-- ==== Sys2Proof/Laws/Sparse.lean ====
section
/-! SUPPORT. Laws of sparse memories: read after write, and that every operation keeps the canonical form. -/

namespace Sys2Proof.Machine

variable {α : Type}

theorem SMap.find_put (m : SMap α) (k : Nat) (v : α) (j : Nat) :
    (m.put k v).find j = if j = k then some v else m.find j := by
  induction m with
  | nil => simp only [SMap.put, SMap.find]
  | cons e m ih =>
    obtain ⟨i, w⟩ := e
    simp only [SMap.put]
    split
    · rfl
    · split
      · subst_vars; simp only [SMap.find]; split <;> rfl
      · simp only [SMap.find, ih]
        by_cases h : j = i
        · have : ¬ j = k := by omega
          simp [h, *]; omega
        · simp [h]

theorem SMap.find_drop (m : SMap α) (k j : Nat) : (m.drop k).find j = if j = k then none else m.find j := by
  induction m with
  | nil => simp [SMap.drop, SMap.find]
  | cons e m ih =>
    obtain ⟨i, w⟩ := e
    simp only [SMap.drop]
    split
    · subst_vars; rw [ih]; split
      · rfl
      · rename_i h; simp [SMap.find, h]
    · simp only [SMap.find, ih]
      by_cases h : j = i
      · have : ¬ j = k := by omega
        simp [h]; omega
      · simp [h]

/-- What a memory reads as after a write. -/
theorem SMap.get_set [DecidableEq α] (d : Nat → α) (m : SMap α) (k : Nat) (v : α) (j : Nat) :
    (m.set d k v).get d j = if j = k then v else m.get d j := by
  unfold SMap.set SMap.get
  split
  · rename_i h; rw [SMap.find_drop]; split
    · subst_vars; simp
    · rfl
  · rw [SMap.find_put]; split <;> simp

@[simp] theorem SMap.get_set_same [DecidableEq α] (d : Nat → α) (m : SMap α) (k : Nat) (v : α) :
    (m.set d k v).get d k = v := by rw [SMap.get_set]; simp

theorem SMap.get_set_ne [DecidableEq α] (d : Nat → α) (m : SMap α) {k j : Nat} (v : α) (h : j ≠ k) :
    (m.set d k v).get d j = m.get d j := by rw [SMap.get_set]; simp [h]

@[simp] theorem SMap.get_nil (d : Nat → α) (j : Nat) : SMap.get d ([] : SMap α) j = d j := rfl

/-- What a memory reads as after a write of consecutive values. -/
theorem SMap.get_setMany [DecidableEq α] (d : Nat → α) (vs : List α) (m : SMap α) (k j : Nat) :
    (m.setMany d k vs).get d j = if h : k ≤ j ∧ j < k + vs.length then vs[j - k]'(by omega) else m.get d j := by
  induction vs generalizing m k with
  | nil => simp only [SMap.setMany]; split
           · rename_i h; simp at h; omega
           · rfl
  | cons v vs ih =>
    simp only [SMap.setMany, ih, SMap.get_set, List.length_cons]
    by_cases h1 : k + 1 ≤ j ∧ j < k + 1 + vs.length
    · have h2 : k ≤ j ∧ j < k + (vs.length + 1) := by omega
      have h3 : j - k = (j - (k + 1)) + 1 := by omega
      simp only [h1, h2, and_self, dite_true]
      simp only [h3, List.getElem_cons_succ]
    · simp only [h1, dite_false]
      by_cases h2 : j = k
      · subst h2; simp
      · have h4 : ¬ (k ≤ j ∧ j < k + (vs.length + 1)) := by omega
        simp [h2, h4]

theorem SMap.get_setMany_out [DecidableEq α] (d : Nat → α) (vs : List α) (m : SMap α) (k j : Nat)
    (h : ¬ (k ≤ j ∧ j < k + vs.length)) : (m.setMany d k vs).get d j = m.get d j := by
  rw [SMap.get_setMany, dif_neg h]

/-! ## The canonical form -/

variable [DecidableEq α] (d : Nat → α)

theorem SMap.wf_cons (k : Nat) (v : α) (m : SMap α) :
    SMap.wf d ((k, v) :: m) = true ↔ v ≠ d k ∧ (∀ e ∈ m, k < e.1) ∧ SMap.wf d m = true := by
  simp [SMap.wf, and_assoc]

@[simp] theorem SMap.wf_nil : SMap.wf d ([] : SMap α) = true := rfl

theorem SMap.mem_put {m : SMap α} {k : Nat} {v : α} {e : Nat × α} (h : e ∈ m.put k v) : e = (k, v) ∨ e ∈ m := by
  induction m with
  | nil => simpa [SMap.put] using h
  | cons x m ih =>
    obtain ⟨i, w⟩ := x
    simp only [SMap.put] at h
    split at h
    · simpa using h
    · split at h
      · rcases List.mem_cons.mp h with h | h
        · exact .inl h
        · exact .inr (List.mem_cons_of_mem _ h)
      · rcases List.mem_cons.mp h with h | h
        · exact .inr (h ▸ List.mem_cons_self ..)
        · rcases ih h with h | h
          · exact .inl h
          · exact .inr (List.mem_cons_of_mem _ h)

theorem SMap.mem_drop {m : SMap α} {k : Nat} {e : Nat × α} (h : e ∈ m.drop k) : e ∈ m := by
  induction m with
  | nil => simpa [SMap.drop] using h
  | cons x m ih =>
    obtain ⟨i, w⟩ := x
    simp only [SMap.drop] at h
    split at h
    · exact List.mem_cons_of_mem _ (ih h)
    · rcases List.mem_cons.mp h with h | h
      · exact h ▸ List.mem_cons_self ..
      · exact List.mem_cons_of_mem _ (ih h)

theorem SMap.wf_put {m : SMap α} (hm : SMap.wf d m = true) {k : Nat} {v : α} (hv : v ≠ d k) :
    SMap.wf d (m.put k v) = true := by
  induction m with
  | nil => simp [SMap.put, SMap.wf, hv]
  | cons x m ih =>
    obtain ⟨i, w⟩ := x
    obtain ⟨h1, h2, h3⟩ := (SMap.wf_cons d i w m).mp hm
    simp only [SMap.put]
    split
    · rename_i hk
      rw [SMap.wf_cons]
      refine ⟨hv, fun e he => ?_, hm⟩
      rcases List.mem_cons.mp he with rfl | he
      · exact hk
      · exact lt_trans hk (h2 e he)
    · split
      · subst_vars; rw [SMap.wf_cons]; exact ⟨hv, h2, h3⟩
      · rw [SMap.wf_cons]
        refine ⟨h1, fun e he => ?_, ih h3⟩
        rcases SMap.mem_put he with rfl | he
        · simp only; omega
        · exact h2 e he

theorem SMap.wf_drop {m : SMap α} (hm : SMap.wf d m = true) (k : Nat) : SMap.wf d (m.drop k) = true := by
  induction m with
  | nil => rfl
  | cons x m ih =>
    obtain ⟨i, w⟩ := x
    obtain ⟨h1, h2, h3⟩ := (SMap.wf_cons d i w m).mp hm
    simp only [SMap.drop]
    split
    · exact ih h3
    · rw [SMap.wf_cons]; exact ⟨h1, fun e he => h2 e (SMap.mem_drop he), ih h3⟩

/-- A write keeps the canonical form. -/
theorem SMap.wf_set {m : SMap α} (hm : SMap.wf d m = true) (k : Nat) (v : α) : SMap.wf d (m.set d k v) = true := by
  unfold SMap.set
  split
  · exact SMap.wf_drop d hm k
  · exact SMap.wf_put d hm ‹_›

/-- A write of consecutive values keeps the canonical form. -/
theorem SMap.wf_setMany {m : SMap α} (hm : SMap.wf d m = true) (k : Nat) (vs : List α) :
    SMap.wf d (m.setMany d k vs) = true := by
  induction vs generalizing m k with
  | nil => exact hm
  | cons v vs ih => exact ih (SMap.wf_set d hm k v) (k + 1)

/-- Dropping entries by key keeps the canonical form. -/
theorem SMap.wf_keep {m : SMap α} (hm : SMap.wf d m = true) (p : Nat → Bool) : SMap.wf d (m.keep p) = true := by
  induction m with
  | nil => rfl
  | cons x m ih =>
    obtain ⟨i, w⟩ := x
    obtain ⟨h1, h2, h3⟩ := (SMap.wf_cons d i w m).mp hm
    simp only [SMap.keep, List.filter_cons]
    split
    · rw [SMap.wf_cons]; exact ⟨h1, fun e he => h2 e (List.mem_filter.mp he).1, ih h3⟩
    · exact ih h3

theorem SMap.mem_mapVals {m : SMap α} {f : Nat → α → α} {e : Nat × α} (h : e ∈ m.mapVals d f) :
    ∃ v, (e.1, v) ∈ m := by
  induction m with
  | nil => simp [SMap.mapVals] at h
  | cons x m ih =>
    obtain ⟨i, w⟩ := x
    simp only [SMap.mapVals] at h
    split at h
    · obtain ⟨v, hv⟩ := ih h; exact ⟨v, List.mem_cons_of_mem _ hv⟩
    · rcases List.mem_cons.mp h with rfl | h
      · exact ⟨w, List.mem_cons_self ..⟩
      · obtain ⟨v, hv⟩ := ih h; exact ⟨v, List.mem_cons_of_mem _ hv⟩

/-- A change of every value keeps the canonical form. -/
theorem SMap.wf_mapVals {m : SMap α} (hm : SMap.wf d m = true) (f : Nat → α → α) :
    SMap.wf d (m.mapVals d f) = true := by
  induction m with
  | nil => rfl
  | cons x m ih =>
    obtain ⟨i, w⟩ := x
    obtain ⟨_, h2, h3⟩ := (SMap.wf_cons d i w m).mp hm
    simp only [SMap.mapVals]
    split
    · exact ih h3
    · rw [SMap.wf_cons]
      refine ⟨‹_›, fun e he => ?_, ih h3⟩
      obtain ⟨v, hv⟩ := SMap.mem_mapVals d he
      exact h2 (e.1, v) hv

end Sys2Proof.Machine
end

——————————

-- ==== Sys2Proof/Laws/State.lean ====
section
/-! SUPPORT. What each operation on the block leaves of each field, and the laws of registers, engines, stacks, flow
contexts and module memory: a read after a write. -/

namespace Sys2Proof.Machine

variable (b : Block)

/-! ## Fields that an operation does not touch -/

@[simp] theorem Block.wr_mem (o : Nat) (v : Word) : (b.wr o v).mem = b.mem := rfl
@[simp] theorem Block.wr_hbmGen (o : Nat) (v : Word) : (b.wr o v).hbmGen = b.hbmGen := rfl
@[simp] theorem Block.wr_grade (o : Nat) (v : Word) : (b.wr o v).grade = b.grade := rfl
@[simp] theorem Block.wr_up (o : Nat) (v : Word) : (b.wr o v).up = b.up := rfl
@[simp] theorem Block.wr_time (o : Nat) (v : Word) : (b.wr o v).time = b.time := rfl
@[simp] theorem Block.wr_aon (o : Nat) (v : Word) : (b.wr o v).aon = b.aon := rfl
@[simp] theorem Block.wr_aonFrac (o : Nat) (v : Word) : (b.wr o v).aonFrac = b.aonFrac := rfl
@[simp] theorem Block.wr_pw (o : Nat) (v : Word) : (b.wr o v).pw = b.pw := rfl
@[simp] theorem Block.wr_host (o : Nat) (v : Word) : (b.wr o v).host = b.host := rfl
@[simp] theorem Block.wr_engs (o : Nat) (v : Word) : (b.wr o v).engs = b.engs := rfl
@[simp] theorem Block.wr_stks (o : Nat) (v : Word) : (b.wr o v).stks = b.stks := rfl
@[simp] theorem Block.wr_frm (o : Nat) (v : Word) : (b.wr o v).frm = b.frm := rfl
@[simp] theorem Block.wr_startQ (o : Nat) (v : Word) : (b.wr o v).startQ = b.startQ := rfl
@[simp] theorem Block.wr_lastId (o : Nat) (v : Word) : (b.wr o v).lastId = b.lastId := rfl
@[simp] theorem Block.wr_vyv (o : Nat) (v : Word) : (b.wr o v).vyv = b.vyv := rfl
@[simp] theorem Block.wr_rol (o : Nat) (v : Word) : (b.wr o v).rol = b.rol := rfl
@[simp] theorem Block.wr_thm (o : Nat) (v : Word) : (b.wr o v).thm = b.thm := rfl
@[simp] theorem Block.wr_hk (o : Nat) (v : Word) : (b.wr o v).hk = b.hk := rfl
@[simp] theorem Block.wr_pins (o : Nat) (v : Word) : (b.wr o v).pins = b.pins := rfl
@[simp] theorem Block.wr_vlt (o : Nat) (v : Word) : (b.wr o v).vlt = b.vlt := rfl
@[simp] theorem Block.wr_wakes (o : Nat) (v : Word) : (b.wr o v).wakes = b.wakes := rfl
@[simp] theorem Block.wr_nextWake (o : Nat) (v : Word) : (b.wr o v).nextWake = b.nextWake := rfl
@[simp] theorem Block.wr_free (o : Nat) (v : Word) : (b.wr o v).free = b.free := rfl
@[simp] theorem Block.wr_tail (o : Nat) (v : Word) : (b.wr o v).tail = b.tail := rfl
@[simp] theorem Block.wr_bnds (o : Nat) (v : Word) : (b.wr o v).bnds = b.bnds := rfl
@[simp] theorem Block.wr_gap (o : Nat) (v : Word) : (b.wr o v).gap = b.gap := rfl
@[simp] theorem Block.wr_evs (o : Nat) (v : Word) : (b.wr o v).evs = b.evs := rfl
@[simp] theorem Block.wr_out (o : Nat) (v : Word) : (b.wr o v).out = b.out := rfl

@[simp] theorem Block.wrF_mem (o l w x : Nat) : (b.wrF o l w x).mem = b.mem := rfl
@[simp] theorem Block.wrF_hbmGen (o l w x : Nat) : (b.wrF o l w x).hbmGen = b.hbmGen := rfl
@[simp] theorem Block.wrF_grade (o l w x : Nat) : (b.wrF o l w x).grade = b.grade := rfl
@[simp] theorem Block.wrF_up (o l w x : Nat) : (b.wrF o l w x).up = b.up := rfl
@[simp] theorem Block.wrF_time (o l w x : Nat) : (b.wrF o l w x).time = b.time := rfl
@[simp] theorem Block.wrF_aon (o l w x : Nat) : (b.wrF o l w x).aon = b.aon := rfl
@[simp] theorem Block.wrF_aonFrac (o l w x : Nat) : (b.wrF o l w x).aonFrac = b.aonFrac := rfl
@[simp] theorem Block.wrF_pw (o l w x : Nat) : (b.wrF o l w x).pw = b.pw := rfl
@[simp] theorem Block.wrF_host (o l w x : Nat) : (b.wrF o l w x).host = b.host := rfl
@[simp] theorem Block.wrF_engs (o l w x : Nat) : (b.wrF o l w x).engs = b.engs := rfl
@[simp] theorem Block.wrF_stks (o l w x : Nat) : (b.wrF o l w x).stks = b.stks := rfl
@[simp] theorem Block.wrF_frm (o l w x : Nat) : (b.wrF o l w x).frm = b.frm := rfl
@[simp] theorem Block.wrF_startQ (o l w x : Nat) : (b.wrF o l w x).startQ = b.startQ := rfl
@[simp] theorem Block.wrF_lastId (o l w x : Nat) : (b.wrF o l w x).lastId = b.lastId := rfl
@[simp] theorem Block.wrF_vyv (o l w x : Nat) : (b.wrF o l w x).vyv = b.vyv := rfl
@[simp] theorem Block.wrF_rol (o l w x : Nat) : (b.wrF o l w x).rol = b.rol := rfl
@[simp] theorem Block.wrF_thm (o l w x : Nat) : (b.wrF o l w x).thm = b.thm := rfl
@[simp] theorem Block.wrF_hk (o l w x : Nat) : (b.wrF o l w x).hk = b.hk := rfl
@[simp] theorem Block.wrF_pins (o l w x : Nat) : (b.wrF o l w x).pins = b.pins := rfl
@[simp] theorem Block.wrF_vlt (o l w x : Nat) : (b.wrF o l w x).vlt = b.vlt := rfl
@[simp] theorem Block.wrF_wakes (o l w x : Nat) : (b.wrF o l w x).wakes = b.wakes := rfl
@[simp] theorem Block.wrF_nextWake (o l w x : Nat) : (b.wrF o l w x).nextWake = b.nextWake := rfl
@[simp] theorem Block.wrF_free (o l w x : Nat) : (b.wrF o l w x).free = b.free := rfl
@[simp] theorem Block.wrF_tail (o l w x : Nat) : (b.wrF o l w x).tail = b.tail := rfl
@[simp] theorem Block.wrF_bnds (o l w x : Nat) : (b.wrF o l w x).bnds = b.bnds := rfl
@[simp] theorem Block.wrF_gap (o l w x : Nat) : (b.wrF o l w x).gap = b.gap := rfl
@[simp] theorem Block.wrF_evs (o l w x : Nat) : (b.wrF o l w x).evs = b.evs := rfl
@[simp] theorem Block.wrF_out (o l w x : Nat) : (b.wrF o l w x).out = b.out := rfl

——————————

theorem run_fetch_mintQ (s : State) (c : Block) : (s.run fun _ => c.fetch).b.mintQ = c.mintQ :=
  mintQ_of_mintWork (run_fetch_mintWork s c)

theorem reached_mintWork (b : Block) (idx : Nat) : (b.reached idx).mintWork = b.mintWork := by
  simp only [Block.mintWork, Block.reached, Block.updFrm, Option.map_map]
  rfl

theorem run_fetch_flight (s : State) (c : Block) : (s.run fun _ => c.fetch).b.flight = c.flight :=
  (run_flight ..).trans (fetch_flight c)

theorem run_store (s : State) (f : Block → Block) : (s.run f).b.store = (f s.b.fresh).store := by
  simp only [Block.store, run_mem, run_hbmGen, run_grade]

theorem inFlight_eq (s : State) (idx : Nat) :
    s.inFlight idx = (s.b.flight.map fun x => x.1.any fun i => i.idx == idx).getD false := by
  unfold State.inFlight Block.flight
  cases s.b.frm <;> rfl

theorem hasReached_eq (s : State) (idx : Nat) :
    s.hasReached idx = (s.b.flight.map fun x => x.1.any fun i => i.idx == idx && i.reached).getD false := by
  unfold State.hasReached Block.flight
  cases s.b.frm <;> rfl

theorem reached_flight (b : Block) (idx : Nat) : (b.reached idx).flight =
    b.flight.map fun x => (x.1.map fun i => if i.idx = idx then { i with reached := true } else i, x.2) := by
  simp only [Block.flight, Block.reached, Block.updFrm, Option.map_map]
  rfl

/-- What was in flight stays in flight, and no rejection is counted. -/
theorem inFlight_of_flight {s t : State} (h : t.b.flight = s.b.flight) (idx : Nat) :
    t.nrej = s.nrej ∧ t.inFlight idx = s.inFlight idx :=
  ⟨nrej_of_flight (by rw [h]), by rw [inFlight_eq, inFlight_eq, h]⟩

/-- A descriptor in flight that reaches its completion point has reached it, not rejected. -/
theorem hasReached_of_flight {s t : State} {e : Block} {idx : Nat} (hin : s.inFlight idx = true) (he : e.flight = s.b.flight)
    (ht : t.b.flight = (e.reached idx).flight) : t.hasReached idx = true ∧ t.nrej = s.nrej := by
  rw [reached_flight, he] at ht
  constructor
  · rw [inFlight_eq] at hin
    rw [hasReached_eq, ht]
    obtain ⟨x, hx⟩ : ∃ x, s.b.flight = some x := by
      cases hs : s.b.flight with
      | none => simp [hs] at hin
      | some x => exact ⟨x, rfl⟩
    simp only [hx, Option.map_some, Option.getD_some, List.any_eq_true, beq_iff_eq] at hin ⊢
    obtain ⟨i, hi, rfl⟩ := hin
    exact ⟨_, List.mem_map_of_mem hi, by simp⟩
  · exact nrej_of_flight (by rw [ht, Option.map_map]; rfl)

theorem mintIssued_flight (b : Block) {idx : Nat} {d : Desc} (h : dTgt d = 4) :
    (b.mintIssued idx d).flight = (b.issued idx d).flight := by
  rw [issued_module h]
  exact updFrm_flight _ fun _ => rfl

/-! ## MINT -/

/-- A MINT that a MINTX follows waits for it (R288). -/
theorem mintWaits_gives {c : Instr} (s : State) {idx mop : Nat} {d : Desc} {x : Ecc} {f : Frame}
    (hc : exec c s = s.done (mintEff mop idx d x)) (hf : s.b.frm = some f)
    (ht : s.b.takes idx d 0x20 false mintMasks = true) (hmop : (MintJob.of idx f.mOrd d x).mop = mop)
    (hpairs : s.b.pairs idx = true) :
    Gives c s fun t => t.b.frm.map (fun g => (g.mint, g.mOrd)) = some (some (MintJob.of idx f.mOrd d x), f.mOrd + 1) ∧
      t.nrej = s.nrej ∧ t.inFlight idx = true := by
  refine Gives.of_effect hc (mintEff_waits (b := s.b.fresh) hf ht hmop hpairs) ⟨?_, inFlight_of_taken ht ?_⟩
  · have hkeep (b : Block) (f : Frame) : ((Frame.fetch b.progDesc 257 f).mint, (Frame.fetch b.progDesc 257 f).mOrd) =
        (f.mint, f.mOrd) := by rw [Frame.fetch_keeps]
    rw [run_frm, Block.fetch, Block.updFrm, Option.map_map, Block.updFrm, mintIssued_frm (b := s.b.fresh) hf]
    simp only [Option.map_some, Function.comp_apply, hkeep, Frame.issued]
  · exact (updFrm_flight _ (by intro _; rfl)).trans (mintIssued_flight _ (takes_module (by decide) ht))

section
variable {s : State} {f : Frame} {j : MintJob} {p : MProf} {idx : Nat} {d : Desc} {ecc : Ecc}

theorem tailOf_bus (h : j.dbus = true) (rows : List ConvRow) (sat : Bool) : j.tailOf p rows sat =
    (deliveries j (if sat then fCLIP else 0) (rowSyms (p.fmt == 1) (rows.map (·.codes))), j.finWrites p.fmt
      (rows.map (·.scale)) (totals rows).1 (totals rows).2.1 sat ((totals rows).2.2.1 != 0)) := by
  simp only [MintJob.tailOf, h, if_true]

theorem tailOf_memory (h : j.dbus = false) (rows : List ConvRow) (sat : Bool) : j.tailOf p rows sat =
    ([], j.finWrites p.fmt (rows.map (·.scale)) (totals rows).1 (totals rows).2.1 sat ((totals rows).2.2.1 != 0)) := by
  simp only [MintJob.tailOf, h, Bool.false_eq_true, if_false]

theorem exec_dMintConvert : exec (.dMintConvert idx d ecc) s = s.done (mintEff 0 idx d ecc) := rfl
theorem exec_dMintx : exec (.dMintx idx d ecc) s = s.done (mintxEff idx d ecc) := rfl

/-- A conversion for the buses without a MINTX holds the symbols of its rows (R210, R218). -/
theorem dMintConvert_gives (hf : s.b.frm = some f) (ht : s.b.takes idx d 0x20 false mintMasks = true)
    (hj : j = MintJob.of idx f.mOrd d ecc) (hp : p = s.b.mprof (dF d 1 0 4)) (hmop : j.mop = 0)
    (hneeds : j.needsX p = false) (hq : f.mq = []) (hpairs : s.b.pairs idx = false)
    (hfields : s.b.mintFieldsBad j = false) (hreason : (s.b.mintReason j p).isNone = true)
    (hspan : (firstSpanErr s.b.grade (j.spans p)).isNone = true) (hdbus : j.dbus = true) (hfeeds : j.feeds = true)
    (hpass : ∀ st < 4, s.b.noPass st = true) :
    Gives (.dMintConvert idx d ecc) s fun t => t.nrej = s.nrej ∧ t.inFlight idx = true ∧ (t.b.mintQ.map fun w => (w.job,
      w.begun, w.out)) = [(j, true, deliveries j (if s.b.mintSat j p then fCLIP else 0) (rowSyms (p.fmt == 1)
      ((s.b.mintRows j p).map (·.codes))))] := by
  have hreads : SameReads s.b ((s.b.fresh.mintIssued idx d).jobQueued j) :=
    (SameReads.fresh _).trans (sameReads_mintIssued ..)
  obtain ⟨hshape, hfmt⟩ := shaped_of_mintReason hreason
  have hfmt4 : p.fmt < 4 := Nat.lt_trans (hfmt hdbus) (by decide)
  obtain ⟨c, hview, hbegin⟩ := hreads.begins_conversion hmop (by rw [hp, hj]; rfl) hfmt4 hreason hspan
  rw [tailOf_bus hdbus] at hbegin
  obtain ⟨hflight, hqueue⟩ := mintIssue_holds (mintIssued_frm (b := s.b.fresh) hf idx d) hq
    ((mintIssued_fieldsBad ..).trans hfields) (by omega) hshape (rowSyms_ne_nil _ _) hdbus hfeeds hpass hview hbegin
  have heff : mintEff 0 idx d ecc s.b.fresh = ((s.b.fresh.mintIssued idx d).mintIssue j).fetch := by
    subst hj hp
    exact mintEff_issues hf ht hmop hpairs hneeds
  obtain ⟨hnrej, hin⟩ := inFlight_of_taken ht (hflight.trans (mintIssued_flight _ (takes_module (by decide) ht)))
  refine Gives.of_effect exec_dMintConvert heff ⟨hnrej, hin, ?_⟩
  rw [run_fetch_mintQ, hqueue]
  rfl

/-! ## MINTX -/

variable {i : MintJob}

——————————

- **HOW TO COMPLETE THIS TASK**
When a line in the listing has the string "finWrites" in it, return that line.

- **RESPONSE AREA**
    (deliveries j (if sat then fCLIP else 0) (rowSyms (p.fmt == 1) (rows.map (·.codes))), j.finWrites p.fmt
    ([], j.finWrites p.fmt (rows.map (·.scale)) (totals rows).1 (totals rows).2.1 sat ((totals rows).2.2.1 != 0)) := by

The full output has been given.